Let's Be Clear: NFL Players Smacked Down the Owners

demaurice-smith.jpg
NFL players' honcho DeMaurice Smith
​As you may have heard, the NFL lockout ended just a short time ago, and since the TV commentators I'm hearing seem to be confused about who actually came out on top, let me give it to you straight. I'll repeat my words in this space on April 27: "I think I can clarify it for everyone — the players have won."

And let's be even clearer. The players won, for all intents and purposes, back in April with the court decision that forbade the league to be paid TV money even if no games were televised.

You'll recall that in 1987 the league put on scab games with second-rate players, and the TV networks stupidly paid them the money from the regular contracts, as if there were real players out there under those helmets.

What just happened? Here it is in a nutshell: The owners, after netting $9.3 billion in profits last year, demanded up front that the players give back a billion to pay for the new stadiums, which you — the fans and taxpayers — had become smart enough not to pay for. That demand also would have cut back on the health benefits that cover concussions and other injuries, benefits the players were, very sensibly, asking to be improved.
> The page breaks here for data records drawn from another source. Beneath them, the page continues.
-- ==== Sys2Proof/Tests/Slice0.lean ====
section
/-! SUPPORT. Tests: ill-formed instructions are refused, words written out from the manual's encodings decode to what they stand for, instructions give
the manual's results on small states, and the hypotheses of every statement are met somewhere. Names: `test_` for a result, `wit_` for a witness. -/

namespace Sys2Proof.Tests

set_option Elab.async false

open Sys2Proof.Machine

/-! ### Small states -/

/-- No operand, no guard, no wait. -/
def e0 : Enc := { yield := false, wait := 15, hint := 0, typ := 0, var := 0, e := .none, c := .none, b := .none, a := .none, d := .none
                  gb := ⟨false, 0⟩, ga := ⟨false, 0⟩, live := none, ext := .none }
/-- D = x8, A = x9, B = x10. -/
def eR : Enc := { e0 with d := .reg 8, a := .reg 9, b := .reg 10 }
/-- An act in slot 0 of core 0 with every feature. -/
def t0 : Slot := { st := .active, act := 1, launch := some 0, feat := 0xFF, pc := 0x100000000000 }
/-- A device with that act, of launch 0 of partition 0, whose cluster permits everything. -/
def s0 : State := { State.reset with
  cur := 0, slots := [(0, t0)], launches := [(0, { st := .running })], ginsts := [(0, { cores := [(0, 0)], ncores := 1 })]
  clusters := [(0, { clperm := 0xFFFFFFFF })] }
/-- The same with x9 = a, x10 = b, x11 = c. -/
def sx (a b c : Word) : State := s0.setSlot 0 { t0 with win := [(1, a), (2, b), (3, c)] }
/-- The same with a slot of another kind. -/
def sw (f : Slot → Slot) : State := s0.setSlot 0 (f t0)
/-- A control core's slot at M. -/
def sm : State := { State.reset with cur := 0x8000, slots := [(0x8000, { st := .active, act := 1, feat := 7, pc := 0x100000000000 })] }
/-- The state after an instruction or event; reset where it does not complete. -/
def run (i : Instr) (s : State) : State := match exec i s with | .next t => t | _ => State.reset
/-- The act's slot after an instruction. -/
def ran (i : Instr) (s : State) : Slot := (run i s).slot s.cur
/-- The cause the act's launch ended with, after an instruction. -/
def ended (i : Instr) (s : State) : Option Nat := ((run i s).launch 0).fault.map (fun f => f.cause)

/-- Every unprivileged instruction is ready somewhere, and every privileged one. -/
theorem wit_ready : ∀ opc : Fin 0xEA, ready opc e0 s0 := by unfold ready; decide +kernel

/-! ### Ill-formed instructions, one for each check of R81 -/

theorem test_wf_add : (Instr.add eR).wf = true := by decide
/-- Check 5: `mulh` takes no immediate (R113). -/
theorem test_wf_length : (Instr.mulh { eR with b := .none, ext := .imm32 1 }).wf = false := by decide
/-- Check 6: SP on `endact` (R75). -/
theorem test_wf_safe_point : (Instr.endact { e0 with live := some 0 }).wf = false := by decide
/-- Check 6: bits [1:0] of a mask word (R75). -/
theorem test_wf_mask : (Instr.add { eR with live := some 1 }).wf = false := by decide
/-- Check 7: a VAR without a row (R67). -/
theorem test_wf_var : (Instr.add { eR with var := 2 }).wf = false := by decide
/-- Check 7: a TYP that is not accepted (R38, R113). -/
theorem test_wf_typ : (Instr.add { eR with typ := 0xD }).wf = false := by decide
/-- Check 7: HINT on an instruction that takes none (R68). -/
theorem test_wf_hint : (Instr.add { eR with hint := 1 }).wf = false := by decide
/-- Check 7: reserved bits of a structured extension (R73, R123). -/
theorem test_wf_extension : (Instr.crd { e0 with d := .reg 8, ext := .imm32 6 }).wf = false := by decide
/-- Check 8: a channel as a destination where none may stand (R113). -/
theorem test_wf_class : (Instr.add { eR with d := .chan 0 }).wf = false := by decide
/-- Check 8: an unused field that does not hold 63 (R70). -/
theorem test_wf_unused : (Instr.add { eR with c := .reg 0 }).wf = false := by decide
/-- Check 8: the field an immediate replaces (R74). -/
theorem test_wf_replaced : (Instr.add { eR with ext := .imm32 1 }).wf = false := by decide
/-- Check 8: predicates end at p7 (R70). -/
theorem test_wf_predicate : (Instr.cmp { eR with d := .reg 8 }).wf = false := by decide
/-- Check 8: a quadruple of vectors begins at a multiple of 4 (R133). -/
theorem test_wf_quadruple : (Instr.send { e0 with a := .reg 6 }).wf = false := by decide
/-- Check 8: one stream as source and destination (R72). -/
theorem test_wf_stream : (Instr.vadd { e0 with d := .strm 1, a := .strm 1, b := .reg 2 }).wf = false := by decide
/-- An event has no words and is well formed. -/
theorem test_wf_event : (Instr.deviceReset).wf = true := by decide

/-! ### Words of the manual, bit by bit -/

/-- A base word from its fields, as R64 lays them out: SCH, HINT, TYP, VAR, E, C, B, A, D, GB, GA, OPC, SP, LEN. -/
def word (sch hint typ var e c b a d gb ga opc sp len : Nat) : Nat :=
  sch * 2 ^ 59 + hint * 2 ^ 57 + typ * 2 ^ 53 + var * 2 ^ 49 + e * 2 ^ 43 + c * 2 ^ 37 + b * 2 ^ 31 + a * 2 ^ 25 + d * 2 ^ 19 + gb * 2 ^ 15 + ga * 2 ^ 11 + opc * 2 ^ 3 + sp * 2 ^ 2 + len

/-- The words R64, R113, R145 and others print are what the fields give. -/
theorem test_words_of_fields :
    word 15 0 3 0 63 63 10 8 9 0b1101 0b0011 0x02 0 1 = 0x7861FFE5104E9811 ∧ word 15 0 13 0 63 11 10 9 8 0 0 0x84 0 1 = 0x79A1F96512400421 ∧
    word 15 0 0 0 63 63 63 63 63 0 0 0x22 0 3 = 0x7801FFFFFFF80113 ∧ word 15 0 0 1 20 0 12 1 0 0 0 0xC6 0 1 = 0x7802A00602000631 := by decide

/-- `call fn, 8` with `fn` 0x40 bytes on (R121). -/
theorem test_decode_call : decodeTableWord 128 0x0000000200000040_7801FFFFFFF80113 = some (.call { e0 with ext := .imm64 0x0000000200000040 }) := by decide +kernel
/-- `stfe x20, mx, v10` in its 96-bit form (spec/13_program_softmax.md). -/
theorem test_decode_stfe : decodeTableWord 96 0x00000000_7801F95FA9F80322 = some (.stfe { e0 with a := .reg 20, c := .reg 10, ext := .imm32 0 }) := by decide +kernel
/-- `vshuf` in its 96-bit form (spec/14_program_diamond.md). -/
theorem test_decode_vshuf : decodeTableWord 96 0x00000480_7841FFE41050051A = some (.vshuf { e0 with typ := 2, a := .reg 8, b := .reg 8, d := .reg 10, ext := .imm32 0x480 }) := by decide +kernel
/-- `cst.stage x0, x1, x12, x0, x20` (spec/14_program_diamond.md). -/
theorem test_decode_cst_stage : decodeTableWord 64 0x7802A00602000631 =
    some (.cstStage { e0 with var := 1, e := .reg 20, c := .reg 0, b := .reg 12, a := .reg 1, d := .reg 0 }) := by decide +kernel
/-- `draw.solo x15, x5, x13, x14, x3` (spec/15_program_grammar_mask.md). -/
theorem test_decode_draw : decodeTableWord 64 0x780019C68A780569 = some (.drawSolo { e0 with e := .reg 3, c := .reg 14, b := .reg 13, a := .reg 5, d := .reg 15 }) := by decide +kernel
/-- `jcfg.set x8, x12, x13` (R312). -/
theorem test_decode_jcfg : decodeTableWord 64 0x7801FFE698400731 = some (.jcfgSet { e0 with b := .reg 13, a := .reg 12, d := .reg 8 }) := by decide +kernel
/-- `rbeg x8, 0x50001` in its 128-bit form (R287). -/
theorem test_decode_rbeg : decodeTableWord 128 0x0000000000050001_7801FFFFFE400703 = some (.rbeg { e0 with d := .reg 8, ext := .imm64 0x50001 }) := by decide +kernel
/-- `rend` (R287). -/
theorem test_decode_rend : decodeTableWord 64 0x7801FFFFFFF80709 = some (.rend e0) := by decide +kernel
/-- `bit.ext x21, x20, 0x22A` in its 96-bit form (spec/16_program_forwarding.md). -/
theorem test_decode_bit : decodeTableWord 96 0x0000022A_7801FFFFA8A8008A = some (.bit { e0 with d := .reg 21, a := .reg 20, ext := .imm32 0x22A }) := by decide +kernel
/-- `add` with its B field 44, a reserved specifier (R70), and with VAR 0b0010 (R67), is refused. -/
theorem test_decode_refuses : decodeTableWord 64 (word 15 0 3 0 63 63 44 8 9 0 0 0x02 0 1) = none ∧ decodeTableWord 64 (word 15 0 3 2 63 63 10 8 9 0 0 0x02 0 1) = none ∧
    decodeTableWord 64 (word 15 0 0 0 63 63 63 63 63 0 0 0xFF 0 1) = none ∧ decodeTableWord 64 (word 15 0 0 0 63 63 63 63 63 0 0 0x25 0 0) = none := by decide +kernel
This whole thing wasn't about greed, it was about the owners' greed. As with every strike or lockout in baseball, football, basketball or hockey, it was all about what the owners were demanding from the players, i.e., how much they would give back. The players demanded nothing up front.

The media seems a bit unsure about this. ESPN's Ashley Fox summed up much of the confusion: "Call it a tie," she wrote a while ago. "Each got a little something they wanted, and most important, each will get a lot of money. The owners now will keep 52 percent of the revenues, not the 47 percent from the pervious collective bargaining agreement that so rankled them. But they will also have to operate with a $122 million salary cap, with an additional approximately $20 million for benefits . . ."

Sorry, this is not a tie.

The owners were seeking to bust the union, and they failed completely.

The smaller percentage from the revenues is more than made up for by the expansion of the salary cap, so the players lost nothing in salary and had their medical benefits expanded. NFL Commissioner Roger Goodell, who has been running around like a chicken with his head cut off for the past few months, giving interviews and writing hysterical editorials about how, if the players succeeded, it would be the end of football as we know it, is now able to stand in front of a microphone with the players union head, DeMaurice Smith, and act as if they're all one big happy family only because Smith and players let him.

Let's be clear about something else: This is a union victory. Many in sports media have been fond of saying that the lockout was "simply a disagreement between billionaires and millionaires." Well, the millionaires in many cases are billionaires because of the effort of those millionaires, and the millionaires were not born that way but have become wealthy because they held together as a union and preserved their right to bargain collectively. And it cost you — the fans — absolutely nothing.

What we now have is a Collective Bargaining Agreement that will guarantee peace for the next 10 years. And we got it because the players held together and refused to be bullied.

Good going, fellows. For the first time in your athletic careers, you're heroes for something besides what you did on a football field.